Could you copy, exactly as written, every line from the first line of the records through the one containing "e).result = s.result := rfl"?

» **DATA FOR THIS TASK**:
- Opening Delimiter -

/-! ### completeFail -/

@[simp] theorem State.completeFail_freq (s : State) (e : CmdError) : (s.completeFail e).freq = s.freq := rfl
@[simp] theorem State.completeFail_total (s : State) (e : CmdError) : (s.completeFail e).total = s.total := rfl
@[simp] theorem State.completeFail_node (s : State) (e : CmdError) : (s.completeFail e).node = s.node := rfl
@[simp] theorem State.completeFail_nnode (s : State) (e : CmdError) : (s.completeFail e).nnode = s.nnode := rfl
@[simp] theorem State.completeFail_nleaf (s : State) (e : CmdError) : (s.completeFail e).nleaf = s.nleaf := rfl
@[simp] theorem State.completeFail_root (s : State) (e : CmdError) : (s.completeFail e).root = s.root := rfl
@[simp] theorem State.completeFail_phase (s : State) (e : CmdError) : (s.completeFail e).phase = s.phase := rfl
@[simp] theorem State.completeFail_codeLen (s : State) (e : CmdError) : (s.completeFail e).codeLen = s.codeLen := rfl
@[simp] theorem State.completeFail_code (s : State) (e : CmdError) : (s.completeFail e).code = s.code := rfl
@[simp] theorem State.completeFail_decCur (s : State) (e : CmdError) : (s.completeFail e).decCur = s.decCur := rfl
@[simp] theorem State.completeFail_eoq (s : State) (e : CmdError) : (s.completeFail e).eoq = s.eoq := rfl
@[simp] theorem State.completeFail_soq (s : State) (e : CmdError) : (s.completeFail e).soq = s.soq := rfl
@[simp] theorem State.completeFail_arg (s : State) (e : CmdError) : (s.completeFail e).arg = s.arg := rfl
@[simp] theorem State.completeFail_result (s : State) (e : CmdError) : (s.completeFail e).result = s.result := rfl
@[simp] theorem State.completeFail_lastErr (s : State) (e : CmdError) : (s.completeFail e).lastErr = some e := rfl
@[simp] theorem State.completeFail_err (s : State) (e : CmdError) : (s.completeFail e).err = setErrBit s.err e.code := rfl
@[simp] theorem State.completeFail_busy (s : State) (e : CmdError) : (s.completeFail e).busy = false := rfl
@[simp] theorem State.completeFail_cmdL (s : State) (e : CmdError) : (s.completeFail e).cmdL = s.cmdL := rfl
@[simp] theorem State.completeFail_argL (s : State) (e : CmdError) : (s.completeFail e).argL = s.argL := rfl
@[simp] theorem State.completeFail_schedule (s : State) (e : CmdError) : (s.completeFail e).schedule = s.schedule := rfl
@[simp] theorem State.completeFail_resp (s : State) (e : CmdError) : (s.completeFail e).resp = s.resp := rfl

/-! ### completeOk -/

@[simp] theorem State.completeOk_freq (s : State) (r : Option Word) : (s.completeOk r).freq = s.freq := rfl
@[simp] theorem State.completeOk_total (s : State) (r : Option Word) : (s.completeOk r).total = s.total := rfl
@[simp] theorem State.completeOk_node (s : State) (r : Option Word) : (s.completeOk r).node = s.node := rfl
@[simp] theorem State.completeOk_nnode (s : State) (r : Option Word) : (s.completeOk r).nnode = s.nnode := rfl
@[simp] theorem State.completeOk_nleaf (s : State) (r : Option Word) : (s.completeOk r).nleaf = s.nleaf := rfl
@[simp] theorem State.completeOk_root (s : State) (r : Option Word) : (s.completeOk r).root = s.root := rfl
@[simp] theorem State.completeOk_phase (s : State) (r : Option Word) : (s.completeOk r).phase = s.phase := rfl
@[simp] theorem State.completeOk_codeLen (s : State) (r : Option Word) : (s.completeOk r).codeLen = s.codeLen := rfl
@[simp] theorem State.completeOk_code (s : State) (r : Option Word) : (s.completeOk r).code = s.code := rfl
@[simp] theorem State.completeOk_decCur (s : State) (r : Option Word) : (s.completeOk r).decCur = s.decCur := rfl
@[simp] theorem State.completeOk_eoq (s : State) (r : Option Word) : (s.completeOk r).eoq = s.eoq := rfl
@[simp] theorem State.completeOk_soq (s : State) (r : Option Word) : (s.completeOk r).soq = s.soq := rfl
@[simp] theorem State.completeOk_arg (s : State) (r : Option Word) : (s.completeOk r).arg = s.arg := rfl
@[simp] theorem State.completeOk_result (s : State) (r : Option Word) : (s.completeOk r).result = r.getD s.result := rfl
@[simp] theorem State.completeOk_lastErr (s : State) (r : Option Word) : (s.completeOk r).lastErr = none := rfl
@[simp] theorem State.completeOk_err (s : State) (r : Option Word) : (s.completeOk r).err = s.err := rfl
@[simp] theorem State.completeOk_busy (s : State) (r : Option Word) : (s.completeOk r).busy = false := rfl
@[simp] theorem State.completeOk_cmdL (s : State) (r : Option Word) : (s.completeOk r).cmdL = s.cmdL := rfl
@[simp] theorem State.completeOk_argL (s : State) (r : Option Word) : (s.completeOk r).argL = s.argL := rfl
@[simp] theorem State.completeOk_schedule (s : State) (r : Option Word) : (s.completeOk r).schedule = s.schedule := rfl
@[simp] theorem State.completeOk_resp (s : State) (r : Option Word) : (s.completeOk r).resp = s.resp := rfl

/-! ### eoqPopped -/

@[simp] theorem State.eoqPopped_freq (s : State) : (s.eoqPopped).freq = s.freq := rfl
@[simp] theorem State.eoqPopped_total (s : State) : (s.eoqPopped).total = s.total := rfl
@[simp] theorem State.eoqPopped_node (s : State) : (s.eoqPopped).node = s.node := rfl
@[simp] theorem State.eoqPopped_nnode (s : State) : (s.eoqPopped).nnode = s.nnode := rfl
@[simp] theorem State.eoqPopped_nleaf (s : State) : (s.eoqPopped).nleaf = s.nleaf := rfl
@[simp] theorem State.eoqPopped_root (s : State) : (s.eoqPopped).root = s.root := rfl
@[simp] theorem State.eoqPopped_phase (s : State) : (s.eoqPopped).phase = s.phase := rfl
@[simp] theorem State.eoqPopped_codeLen (s : State) : (s.eoqPopped).codeLen = s.codeLen := rfl
@[simp] theorem State.eoqPopped_code (s : State) : (s.eoqPopped).code = s.code := rfl
@[simp] theorem State.eoqPopped_decCur (s : State) : (s.eoqPopped).decCur = s.decCur := rfl
@[simp] theorem State.eoqPopped_eoq (s : State) : (s.eoqPopped).eoq = s.eoq.drop s.eoqPopCount := rfl
@[simp] theorem State.eoqPopped_soq (s : State) : (s.eoqPopped).soq = s.soq := rfl
@[simp] theorem State.eoqPopped_arg (s : State) : (s.eoqPopped).arg = s.arg := rfl
@[simp] theorem State.eoqPopped_result (s : State) : (s.eoqPopped).result = s.result := rfl
@[simp] theorem State.eoqPopped_lastErr (s : State) : (s.eoqPopped).lastErr = s.lastErr := rfl
@[simp] theorem State.eoqPopped_err (s : State) : (s.eoqPopped).err = s.err := rfl
@[simp] theorem State.eoqPopped_busy (s : State) : (s.eoqPopped).busy = s.busy := rfl
@[simp] theorem State.eoqPopped_cmdL (s : State) : (s.eoqPopped).cmdL = s.cmdL := rfl
@[simp] theorem State.eoqPopped_argL (s : State) : (s.eoqPopped).argL = s.argL := rfl
@[simp] theorem State.eoqPopped_schedule (s : State) : (s.eoqPopped).schedule = s.schedule := rfl
@[simp] theorem State.eoqPopped_resp (s : State) : (s.eoqPopped).resp = s.resp := rfl

/-! ### soqPopped -/

@[simp] theorem State.soqPopped_freq (s : State) : (s.soqPopped).freq = s.freq := rfl
@[simp] theorem State.soqPopped_total (s : State) : (s.soqPopped).total = s.total := rfl
@[simp] theorem State.soqPopped_node (s : State) : (s.soqPopped).node = s.node := rfl
@[simp] theorem State.soqPopped_nnode (s : State) : (s.soqPopped).nnode = s.nnode := rfl
@[simp] theorem State.soqPopped_nleaf (s : State) : (s.soqPopped).nleaf = s.nleaf := rfl
@[simp] theorem State.soqPopped_root (s : State) : (s.soqPopped).root = s.root := rfl
@[simp] theorem State.soqPopped_phase (s : State) : (s.soqPopped).phase = s.phase := rfl
@[simp] theorem State.soqPopped_codeLen (s : State) : (s.soqPopped).codeLen = s.codeLen := rfl
@[simp] theorem State.soqPopped_code (s : State) : (s.soqPopped).code = s.code := rfl
@[simp] theorem State.soqPopped_decCur (s : State) : (s.soqPopped).decCur = s.decCur := rfl
@[simp] theorem State.soqPopped_eoq (s : State) : (s.soqPopped).eoq = s.eoq := rfl
@[simp] theorem State.soqPopped_soq (s : State) : (s.soqPopped).soq = s.soq.drop 1 := rfl
@[simp] theorem State.soqPopped_arg (s : State) : (s.soqPopped).arg = s.arg := rfl
@[simp] theorem State.soqPopped_result (s : State) : (s.soqPopped).result = s.result := rfl
@[simp] theorem State.soqPopped_lastErr (s : State) : (s.soqPopped).lastErr = s.lastErr := rfl
@[simp] theorem State.soqPopped_err (s : State) : (s.soqPopped).err = s.err := rfl
@[simp] theorem State.soqPopped_busy (s : State) : (s.soqPopped).busy = s.busy := rfl
@[simp] theorem State.soqPopped_cmdL (s : State) : (s.soqPopped).cmdL = s.cmdL := rfl
@[simp] theorem State.soqPopped_argL (s : State) : (s.soqPopped).argL = s.argL := rfl
@[simp] theorem State.soqPopped_schedule (s : State) : (s.soqPopped).schedule = s.schedule := rfl
@[simp] theorem State.soqPopped_resp (s : State) : (s.soqPopped).resp = s.resp := rfl

/-! ### cleared -/

@[simp] theorem State.cleared_freq (s : State) : (s.cleared).freq = SymTable.all 0 := rfl
@[simp] theorem State.cleared_total (s : State) : (s.cleared).total = 0 := rfl
@[simp] theorem State.cleared_node (s : State) : (s.cleared).node = [] := rfl
@[simp] theorem State.cleared_nnode (s : State) : (s.cleared).nnode = 0 := rfl
@[simp] theorem State.cleared_nleaf (s : State) : (s.cleared).nleaf = 0 := rfl
@[simp] theorem State.cleared_root (s : State) : (s.cleared).root = 0 := rfl
@[simp] theorem State.cleared_phase (s : State) : (s.cleared).phase = .counting := rfl
@[simp] theorem State.cleared_codeLen (s : State) : (s.cleared).codeLen = SymTable.all 0 := rfl
@[simp] theorem State.cleared_code (s : State) : (s.cleared).code = SymTable.all [] := rfl
@[simp] theorem State.cleared_decCur (s : State) : (s.cleared).decCur = 0 := rfl
@[simp] theorem State.cleared_eoq (s : State) : (s.cleared).eoq = [] := rfl
@[simp] theorem State.cleared_soq (s : State) : (s.cleared).soq = [] := rfl
@[simp] theorem State.cleared_arg (s : State) : (s.cleared).arg = s.arg := rfl
@[simp] theorem State.cleared_result (s : State) : (s.cleared).result = s.result := rfl
@[simp] theorem State.cleared_lastErr (s : State) : (s.cleared).lastErr = s.lastErr := rfl
@[simp] theorem State.cleared_err (s : State) : (s.cleared).err = s.err := rfl
@[simp] theorem State.cleared_busy (s : State) : (s.cleared).busy = s.busy := rfl
@[simp] theorem State.cleared_cmdL (s : State) : (s.cleared).cmdL = s.cmdL := rfl
@[simp] theorem State.cleared_argL (s : State) : (s.cleared).argL = s.argL := rfl
@[simp] theorem State.cleared_schedule (s : State) : (s.cleared).schedule = s.schedule := rfl
@[simp] theorem State.cleared_resp (s : State) : (s.cleared).resp = s.resp := rfl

- Closing Delimiter -

» **FINISHED EXERCISE**:
/-! ### completeFail -/

@[simp] theorem State.completeFail_freq (s : State) (e : CmdError) : (s.completeFail e).freq = s.freq := rfl
@[simp] theorem State.completeFail_total (s : State) (e : CmdError) : (s.completeFail e).total = s.total := rfl
@[simp] theorem State.completeFail_node (s : State) (e : CmdError) : (s.completeFail e).node = s.node := rfl
@[simp] theorem State.completeFail_nnode (s : State) (e : CmdError) : (s.completeFail e).nnode = s.nnode := rfl
@[simp] theorem State.completeFail_nleaf (s : State) (e : CmdError) : (s.completeFail e).nleaf = s.nleaf := rfl
@[simp] theorem State.completeFail_root (s : State) (e : CmdError) : (s.completeFail e).root = s.root := rfl
@[simp] theorem State.completeFail_phase (s : State) (e : CmdError) : (s.completeFail e).phase = s.phase := rfl
@[simp] theorem State.completeFail_codeLen (s : State) (e : CmdError) : (s.completeFail e).codeLen = s.codeLen := rfl
@[simp] theorem State.completeFail_code (s : State) (e : CmdError) : (s.completeFail e).code = s.code := rfl
@[simp] theorem State.completeFail_decCur (s : State) (e : CmdError) : (s.completeFail e).decCur = s.decCur := rfl
@[simp] theorem State.completeFail_eoq (s : State) (e : CmdError) : (s.completeFail e).eoq = s.eoq := rfl
@[simp] theorem State.completeFail_soq (s : State) (e : CmdError) : (s.completeFail e).soq = s.soq := rfl
@[simp] theorem State.completeFail_arg (s : State) (e : CmdError) : (s.completeFail e).arg = s.arg := rfl
@[simp] theorem State.completeFail_result (s : State) (e : CmdError) : (s.completeFail e).result = s.result := rfl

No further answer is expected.